PROBLEM TO WORK ON -> Find the line with "theorem preg_setPreg_same (g" and the line with "simp [setPreg]" in the entries below; output exactly those two lines, every line between them, and no others.

DATA RECORDS ->

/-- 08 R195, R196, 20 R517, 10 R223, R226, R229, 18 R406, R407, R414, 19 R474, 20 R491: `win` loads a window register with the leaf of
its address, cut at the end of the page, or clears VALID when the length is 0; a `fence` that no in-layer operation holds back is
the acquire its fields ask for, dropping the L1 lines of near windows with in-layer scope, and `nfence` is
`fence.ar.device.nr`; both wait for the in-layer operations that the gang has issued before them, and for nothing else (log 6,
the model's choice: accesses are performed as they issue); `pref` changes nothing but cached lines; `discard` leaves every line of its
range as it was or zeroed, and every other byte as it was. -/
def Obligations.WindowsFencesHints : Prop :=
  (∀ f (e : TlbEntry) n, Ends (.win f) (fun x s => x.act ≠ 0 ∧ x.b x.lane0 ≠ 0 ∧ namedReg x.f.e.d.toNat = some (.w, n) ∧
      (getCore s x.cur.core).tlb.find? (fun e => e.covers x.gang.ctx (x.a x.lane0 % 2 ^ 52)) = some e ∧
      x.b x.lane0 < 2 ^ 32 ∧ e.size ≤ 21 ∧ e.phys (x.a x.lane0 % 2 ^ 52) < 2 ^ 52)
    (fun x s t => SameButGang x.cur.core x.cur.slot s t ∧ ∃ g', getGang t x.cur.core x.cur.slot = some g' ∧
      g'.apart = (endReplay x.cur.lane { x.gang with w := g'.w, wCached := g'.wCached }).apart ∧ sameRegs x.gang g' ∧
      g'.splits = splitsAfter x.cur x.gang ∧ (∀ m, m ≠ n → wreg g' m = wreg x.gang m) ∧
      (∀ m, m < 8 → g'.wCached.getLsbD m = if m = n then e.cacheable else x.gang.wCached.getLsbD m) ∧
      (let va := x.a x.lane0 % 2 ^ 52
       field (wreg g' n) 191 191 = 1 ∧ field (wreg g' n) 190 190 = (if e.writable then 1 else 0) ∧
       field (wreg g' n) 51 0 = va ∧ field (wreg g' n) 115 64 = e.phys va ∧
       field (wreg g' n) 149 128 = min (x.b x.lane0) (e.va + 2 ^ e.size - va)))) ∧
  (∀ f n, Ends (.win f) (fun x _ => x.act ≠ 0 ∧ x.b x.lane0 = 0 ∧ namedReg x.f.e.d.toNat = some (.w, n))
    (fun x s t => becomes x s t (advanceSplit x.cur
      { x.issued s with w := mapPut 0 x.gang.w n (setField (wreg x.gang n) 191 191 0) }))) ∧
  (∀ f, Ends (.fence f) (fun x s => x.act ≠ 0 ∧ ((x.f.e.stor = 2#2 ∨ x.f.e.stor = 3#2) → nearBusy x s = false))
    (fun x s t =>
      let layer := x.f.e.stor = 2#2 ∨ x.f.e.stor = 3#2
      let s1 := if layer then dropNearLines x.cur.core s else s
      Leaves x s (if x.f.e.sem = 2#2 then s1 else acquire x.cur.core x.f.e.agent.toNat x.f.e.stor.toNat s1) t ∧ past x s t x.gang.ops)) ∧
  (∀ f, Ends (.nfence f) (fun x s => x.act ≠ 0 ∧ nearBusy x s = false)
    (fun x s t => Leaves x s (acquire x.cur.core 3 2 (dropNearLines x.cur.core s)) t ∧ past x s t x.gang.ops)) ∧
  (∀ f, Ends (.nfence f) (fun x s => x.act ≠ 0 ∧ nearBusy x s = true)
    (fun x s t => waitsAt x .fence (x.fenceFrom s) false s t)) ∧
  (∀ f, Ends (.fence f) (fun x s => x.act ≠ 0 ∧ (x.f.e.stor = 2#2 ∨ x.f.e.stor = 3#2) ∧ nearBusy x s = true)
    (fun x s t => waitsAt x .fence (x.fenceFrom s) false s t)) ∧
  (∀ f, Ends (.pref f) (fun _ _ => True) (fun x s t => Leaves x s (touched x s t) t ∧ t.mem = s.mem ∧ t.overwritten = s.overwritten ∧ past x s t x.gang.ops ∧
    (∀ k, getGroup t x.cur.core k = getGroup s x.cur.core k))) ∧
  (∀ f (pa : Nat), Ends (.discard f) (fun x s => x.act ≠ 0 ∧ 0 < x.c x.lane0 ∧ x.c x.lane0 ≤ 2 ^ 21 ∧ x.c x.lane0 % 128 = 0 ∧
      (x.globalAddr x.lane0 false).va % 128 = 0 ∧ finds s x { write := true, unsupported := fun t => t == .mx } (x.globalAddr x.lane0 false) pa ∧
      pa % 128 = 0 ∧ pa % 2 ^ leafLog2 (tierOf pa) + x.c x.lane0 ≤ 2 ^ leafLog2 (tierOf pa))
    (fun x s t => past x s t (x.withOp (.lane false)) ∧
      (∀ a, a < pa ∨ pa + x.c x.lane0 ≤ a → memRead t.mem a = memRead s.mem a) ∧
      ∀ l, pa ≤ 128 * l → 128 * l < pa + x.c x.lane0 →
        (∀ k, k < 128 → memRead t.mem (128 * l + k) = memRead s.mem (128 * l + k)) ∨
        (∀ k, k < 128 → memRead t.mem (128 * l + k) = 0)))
* * *
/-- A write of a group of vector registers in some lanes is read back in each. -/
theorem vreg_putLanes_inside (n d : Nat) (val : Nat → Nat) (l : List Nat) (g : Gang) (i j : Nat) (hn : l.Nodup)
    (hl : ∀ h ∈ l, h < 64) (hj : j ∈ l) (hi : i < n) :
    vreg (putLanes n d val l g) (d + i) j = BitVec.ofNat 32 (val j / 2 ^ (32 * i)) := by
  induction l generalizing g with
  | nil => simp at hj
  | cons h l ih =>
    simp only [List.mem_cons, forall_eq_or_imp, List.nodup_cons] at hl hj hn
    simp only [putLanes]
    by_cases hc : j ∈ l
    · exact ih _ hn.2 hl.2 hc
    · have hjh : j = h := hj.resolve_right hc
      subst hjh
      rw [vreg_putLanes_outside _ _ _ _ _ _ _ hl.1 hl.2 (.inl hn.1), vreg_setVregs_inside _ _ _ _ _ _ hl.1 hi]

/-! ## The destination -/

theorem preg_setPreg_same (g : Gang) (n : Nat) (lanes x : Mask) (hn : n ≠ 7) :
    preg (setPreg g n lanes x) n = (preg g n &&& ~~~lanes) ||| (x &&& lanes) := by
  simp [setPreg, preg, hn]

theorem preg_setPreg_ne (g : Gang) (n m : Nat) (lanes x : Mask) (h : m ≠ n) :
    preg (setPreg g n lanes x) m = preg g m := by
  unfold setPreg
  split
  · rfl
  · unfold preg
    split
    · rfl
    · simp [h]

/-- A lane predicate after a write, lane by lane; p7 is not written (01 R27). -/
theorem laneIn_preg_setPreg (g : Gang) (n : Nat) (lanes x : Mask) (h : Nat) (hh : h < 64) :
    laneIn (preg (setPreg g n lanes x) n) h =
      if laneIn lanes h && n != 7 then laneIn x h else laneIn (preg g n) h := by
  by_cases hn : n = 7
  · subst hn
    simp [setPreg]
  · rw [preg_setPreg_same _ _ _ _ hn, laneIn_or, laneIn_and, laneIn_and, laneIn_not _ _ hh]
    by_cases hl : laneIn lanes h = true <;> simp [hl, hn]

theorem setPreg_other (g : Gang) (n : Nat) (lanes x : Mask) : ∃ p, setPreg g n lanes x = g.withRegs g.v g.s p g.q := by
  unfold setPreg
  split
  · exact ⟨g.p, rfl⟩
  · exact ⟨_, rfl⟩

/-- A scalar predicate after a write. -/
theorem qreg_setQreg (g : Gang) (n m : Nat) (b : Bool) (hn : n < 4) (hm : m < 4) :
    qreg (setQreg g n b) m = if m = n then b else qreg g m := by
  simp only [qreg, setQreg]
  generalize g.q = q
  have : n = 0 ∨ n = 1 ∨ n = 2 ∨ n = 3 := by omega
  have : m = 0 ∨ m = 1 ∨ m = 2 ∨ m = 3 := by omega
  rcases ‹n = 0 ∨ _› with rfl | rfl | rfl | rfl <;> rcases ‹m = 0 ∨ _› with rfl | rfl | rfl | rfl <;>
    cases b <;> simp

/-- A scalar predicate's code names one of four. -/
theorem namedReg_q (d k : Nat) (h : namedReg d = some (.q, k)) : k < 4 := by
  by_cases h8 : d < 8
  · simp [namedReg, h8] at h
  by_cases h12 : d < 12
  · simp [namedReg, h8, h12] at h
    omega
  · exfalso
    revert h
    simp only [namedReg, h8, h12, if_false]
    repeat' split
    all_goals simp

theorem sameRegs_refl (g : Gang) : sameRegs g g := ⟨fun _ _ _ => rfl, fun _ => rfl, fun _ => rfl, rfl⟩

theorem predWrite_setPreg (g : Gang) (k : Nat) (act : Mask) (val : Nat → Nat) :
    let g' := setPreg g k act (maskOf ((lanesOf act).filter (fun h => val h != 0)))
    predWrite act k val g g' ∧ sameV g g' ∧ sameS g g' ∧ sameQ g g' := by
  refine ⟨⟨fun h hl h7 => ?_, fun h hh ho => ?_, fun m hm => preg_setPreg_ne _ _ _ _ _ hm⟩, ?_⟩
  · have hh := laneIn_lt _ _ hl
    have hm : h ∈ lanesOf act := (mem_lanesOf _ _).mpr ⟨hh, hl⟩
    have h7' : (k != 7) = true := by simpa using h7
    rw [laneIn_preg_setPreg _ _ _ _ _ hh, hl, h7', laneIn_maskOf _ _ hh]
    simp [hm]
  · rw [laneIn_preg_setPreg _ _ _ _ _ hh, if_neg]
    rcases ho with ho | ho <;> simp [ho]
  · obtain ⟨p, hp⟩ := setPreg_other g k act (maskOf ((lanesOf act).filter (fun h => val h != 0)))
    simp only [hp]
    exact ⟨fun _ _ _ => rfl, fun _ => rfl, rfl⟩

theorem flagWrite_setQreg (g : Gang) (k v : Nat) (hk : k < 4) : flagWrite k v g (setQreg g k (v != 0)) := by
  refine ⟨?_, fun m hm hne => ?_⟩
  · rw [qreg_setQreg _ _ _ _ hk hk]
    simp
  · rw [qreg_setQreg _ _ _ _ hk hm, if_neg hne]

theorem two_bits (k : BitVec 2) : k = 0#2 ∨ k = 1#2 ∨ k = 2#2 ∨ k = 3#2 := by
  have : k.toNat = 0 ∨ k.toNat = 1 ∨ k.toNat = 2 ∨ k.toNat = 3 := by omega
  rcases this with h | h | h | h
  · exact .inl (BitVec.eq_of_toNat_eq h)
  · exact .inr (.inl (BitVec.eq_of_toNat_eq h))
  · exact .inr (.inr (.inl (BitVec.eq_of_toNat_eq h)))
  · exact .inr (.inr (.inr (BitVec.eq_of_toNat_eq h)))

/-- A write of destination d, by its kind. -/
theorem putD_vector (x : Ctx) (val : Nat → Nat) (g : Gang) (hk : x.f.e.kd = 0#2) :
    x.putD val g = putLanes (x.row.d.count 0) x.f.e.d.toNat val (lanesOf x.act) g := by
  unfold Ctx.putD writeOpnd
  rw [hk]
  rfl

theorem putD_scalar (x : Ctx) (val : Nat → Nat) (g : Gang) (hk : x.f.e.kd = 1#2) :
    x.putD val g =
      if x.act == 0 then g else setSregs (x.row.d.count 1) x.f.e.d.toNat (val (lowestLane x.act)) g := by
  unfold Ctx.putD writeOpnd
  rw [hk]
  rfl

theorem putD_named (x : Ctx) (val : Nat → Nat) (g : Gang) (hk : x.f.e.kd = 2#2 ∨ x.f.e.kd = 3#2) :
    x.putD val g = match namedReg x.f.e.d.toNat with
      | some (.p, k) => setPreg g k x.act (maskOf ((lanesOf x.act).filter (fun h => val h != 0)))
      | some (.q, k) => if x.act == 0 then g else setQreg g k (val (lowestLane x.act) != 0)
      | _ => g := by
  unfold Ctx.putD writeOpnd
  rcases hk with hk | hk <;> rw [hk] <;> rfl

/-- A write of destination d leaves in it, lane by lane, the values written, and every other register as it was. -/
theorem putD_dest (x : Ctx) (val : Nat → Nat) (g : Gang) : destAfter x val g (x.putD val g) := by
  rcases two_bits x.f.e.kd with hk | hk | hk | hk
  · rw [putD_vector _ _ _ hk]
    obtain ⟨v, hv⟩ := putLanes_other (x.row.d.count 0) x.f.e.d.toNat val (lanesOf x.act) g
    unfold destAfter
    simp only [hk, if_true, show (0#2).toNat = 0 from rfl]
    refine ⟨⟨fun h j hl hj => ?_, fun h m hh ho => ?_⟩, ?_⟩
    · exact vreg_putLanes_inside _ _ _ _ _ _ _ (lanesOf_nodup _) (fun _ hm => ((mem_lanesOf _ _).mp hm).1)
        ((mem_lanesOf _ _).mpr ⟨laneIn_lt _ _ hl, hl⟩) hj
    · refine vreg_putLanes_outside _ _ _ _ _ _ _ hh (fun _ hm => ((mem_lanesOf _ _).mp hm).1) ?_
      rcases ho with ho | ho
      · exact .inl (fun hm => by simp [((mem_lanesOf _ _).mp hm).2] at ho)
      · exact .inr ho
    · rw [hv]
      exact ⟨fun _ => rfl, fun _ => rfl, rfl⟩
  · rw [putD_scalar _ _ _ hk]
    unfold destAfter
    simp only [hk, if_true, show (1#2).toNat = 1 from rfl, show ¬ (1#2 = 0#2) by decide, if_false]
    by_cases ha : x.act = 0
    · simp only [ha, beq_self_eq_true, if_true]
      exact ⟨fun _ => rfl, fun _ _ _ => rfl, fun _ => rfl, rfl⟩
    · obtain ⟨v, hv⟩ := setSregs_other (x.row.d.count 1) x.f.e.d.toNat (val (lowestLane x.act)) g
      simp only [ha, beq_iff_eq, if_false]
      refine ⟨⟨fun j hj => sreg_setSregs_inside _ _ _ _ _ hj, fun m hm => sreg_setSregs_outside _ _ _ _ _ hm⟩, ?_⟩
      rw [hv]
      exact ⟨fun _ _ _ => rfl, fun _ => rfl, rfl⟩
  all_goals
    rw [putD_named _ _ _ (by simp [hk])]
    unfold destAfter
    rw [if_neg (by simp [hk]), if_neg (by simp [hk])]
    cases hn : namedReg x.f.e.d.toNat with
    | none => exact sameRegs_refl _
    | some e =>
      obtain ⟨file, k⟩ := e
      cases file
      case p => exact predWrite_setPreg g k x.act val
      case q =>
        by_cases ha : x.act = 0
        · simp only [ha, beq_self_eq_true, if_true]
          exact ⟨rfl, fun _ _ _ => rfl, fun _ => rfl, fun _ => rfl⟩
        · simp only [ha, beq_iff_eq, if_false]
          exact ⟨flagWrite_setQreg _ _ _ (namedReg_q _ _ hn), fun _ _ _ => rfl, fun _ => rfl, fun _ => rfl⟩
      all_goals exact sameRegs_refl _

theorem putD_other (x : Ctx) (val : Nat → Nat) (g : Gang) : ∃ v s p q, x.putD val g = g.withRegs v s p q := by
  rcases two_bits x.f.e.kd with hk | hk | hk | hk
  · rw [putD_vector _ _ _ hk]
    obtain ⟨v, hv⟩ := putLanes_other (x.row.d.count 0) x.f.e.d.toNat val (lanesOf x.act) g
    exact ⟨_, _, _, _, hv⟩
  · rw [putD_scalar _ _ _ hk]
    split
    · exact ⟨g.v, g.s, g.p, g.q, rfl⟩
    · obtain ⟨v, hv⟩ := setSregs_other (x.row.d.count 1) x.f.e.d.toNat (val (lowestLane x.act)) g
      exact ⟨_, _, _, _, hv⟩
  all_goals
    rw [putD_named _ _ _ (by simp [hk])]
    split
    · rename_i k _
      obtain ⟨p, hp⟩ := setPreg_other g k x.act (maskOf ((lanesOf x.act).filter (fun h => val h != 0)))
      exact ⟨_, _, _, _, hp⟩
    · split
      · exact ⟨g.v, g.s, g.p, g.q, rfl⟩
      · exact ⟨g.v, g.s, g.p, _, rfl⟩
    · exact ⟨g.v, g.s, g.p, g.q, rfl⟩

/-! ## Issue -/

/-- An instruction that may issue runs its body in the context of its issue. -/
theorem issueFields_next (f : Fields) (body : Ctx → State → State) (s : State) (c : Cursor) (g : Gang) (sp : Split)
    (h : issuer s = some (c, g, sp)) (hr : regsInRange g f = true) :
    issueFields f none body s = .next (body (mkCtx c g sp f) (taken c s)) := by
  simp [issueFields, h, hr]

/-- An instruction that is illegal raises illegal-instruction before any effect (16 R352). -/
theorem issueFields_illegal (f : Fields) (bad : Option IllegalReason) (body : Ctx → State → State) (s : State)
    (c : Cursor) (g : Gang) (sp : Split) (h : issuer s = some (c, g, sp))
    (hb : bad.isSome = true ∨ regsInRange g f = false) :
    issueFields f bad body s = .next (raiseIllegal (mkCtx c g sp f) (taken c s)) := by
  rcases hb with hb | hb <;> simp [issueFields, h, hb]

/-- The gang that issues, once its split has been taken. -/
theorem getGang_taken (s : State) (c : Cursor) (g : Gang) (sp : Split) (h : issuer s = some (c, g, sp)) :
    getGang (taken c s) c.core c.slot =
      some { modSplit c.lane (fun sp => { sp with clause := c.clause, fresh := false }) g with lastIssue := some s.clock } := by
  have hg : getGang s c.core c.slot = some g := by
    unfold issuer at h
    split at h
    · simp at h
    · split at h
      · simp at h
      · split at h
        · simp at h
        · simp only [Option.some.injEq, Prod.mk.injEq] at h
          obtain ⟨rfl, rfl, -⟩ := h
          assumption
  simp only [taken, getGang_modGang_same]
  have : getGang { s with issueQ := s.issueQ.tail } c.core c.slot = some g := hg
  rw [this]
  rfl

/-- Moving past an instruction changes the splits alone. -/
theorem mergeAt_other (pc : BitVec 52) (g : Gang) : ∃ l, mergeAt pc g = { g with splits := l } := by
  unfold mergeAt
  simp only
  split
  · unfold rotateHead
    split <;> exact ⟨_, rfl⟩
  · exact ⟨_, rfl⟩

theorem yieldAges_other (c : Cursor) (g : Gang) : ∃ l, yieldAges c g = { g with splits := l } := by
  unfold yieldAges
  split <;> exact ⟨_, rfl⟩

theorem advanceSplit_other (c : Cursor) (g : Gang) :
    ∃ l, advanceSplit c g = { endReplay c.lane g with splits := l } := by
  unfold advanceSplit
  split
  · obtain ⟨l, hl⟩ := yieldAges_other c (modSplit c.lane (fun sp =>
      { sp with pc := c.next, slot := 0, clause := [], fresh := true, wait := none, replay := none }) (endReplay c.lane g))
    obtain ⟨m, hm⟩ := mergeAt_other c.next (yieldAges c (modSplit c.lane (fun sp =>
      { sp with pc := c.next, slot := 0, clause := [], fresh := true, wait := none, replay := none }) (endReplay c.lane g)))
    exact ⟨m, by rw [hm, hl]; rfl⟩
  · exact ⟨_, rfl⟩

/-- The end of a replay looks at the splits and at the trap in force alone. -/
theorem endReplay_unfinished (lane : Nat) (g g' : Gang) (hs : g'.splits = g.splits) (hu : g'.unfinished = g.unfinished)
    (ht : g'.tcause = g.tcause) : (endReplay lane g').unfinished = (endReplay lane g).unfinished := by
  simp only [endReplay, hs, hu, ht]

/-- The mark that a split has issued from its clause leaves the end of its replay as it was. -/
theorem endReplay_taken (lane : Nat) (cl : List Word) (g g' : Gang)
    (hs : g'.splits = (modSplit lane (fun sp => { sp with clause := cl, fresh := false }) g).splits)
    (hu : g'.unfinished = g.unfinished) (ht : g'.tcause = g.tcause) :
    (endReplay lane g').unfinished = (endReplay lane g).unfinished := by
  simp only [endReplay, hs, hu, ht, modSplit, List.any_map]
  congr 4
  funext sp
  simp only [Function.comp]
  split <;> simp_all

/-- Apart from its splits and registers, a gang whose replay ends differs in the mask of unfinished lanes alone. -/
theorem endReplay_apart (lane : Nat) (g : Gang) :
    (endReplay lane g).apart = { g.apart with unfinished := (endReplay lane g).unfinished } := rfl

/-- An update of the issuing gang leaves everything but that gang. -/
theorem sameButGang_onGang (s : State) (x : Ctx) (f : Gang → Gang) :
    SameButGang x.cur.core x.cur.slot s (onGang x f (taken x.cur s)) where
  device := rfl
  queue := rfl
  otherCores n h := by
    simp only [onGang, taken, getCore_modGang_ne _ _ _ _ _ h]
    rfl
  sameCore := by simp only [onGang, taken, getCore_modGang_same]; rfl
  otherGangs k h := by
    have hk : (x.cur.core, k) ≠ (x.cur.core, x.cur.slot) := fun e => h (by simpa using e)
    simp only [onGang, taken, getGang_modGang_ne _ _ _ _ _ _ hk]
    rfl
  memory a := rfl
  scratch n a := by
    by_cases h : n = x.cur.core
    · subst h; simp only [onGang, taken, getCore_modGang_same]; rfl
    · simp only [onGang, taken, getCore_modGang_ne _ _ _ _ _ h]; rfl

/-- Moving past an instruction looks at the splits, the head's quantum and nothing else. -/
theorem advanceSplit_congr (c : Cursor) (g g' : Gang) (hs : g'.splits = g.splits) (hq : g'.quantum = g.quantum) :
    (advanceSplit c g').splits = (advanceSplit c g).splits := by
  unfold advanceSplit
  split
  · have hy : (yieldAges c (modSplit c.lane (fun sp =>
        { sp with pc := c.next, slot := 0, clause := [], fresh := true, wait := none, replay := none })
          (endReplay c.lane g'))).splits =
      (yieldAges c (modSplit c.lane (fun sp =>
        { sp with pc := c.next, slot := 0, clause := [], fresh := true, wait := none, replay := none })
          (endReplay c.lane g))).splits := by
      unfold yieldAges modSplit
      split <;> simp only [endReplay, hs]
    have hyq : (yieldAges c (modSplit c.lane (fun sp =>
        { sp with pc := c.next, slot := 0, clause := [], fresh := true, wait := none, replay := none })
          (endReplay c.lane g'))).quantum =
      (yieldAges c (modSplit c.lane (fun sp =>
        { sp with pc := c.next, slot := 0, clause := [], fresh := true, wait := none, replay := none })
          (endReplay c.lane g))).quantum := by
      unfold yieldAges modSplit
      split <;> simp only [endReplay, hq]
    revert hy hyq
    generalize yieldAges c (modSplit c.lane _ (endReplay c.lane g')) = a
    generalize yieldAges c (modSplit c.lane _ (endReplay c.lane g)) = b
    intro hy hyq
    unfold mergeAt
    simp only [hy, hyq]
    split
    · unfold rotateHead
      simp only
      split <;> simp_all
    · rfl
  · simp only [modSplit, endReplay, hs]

ANSWER AREA ->
theorem preg_setPreg_same (g : Gang) (n : Nat) (lanes x : Mask) (hn : n ≠ 7) :
    preg (setPreg g n lanes x) n = (preg g n &&& ~~~lanes) ||| (x &&& lanes) := by
  simp [setPreg, preg, hn]

theorem preg_setPreg_ne (g : Gang) (n m : Nat) (lanes x : Mask) (h : m ≠ n) :
    preg (setPreg g n lanes x) m = preg g m := by
  unfold setPreg
  split
  · rfl
  · unfold preg
    split
    · rfl
    · simp [h]

/-- A lane predicate after a write, lane by lane; p7 is not written (01 R27). -/
theorem laneIn_preg_setPreg (g : Gang) (n : Nat) (lanes x : Mask) (h : Nat) (hh : h < 64) :
    laneIn (preg (setPreg g n lanes x) n) h =
      if laneIn lanes h && n != 7 then laneIn x h else laneIn (preg g n) h := by
  by_cases hn : n = 7
  · subst hn
    simp [setPreg]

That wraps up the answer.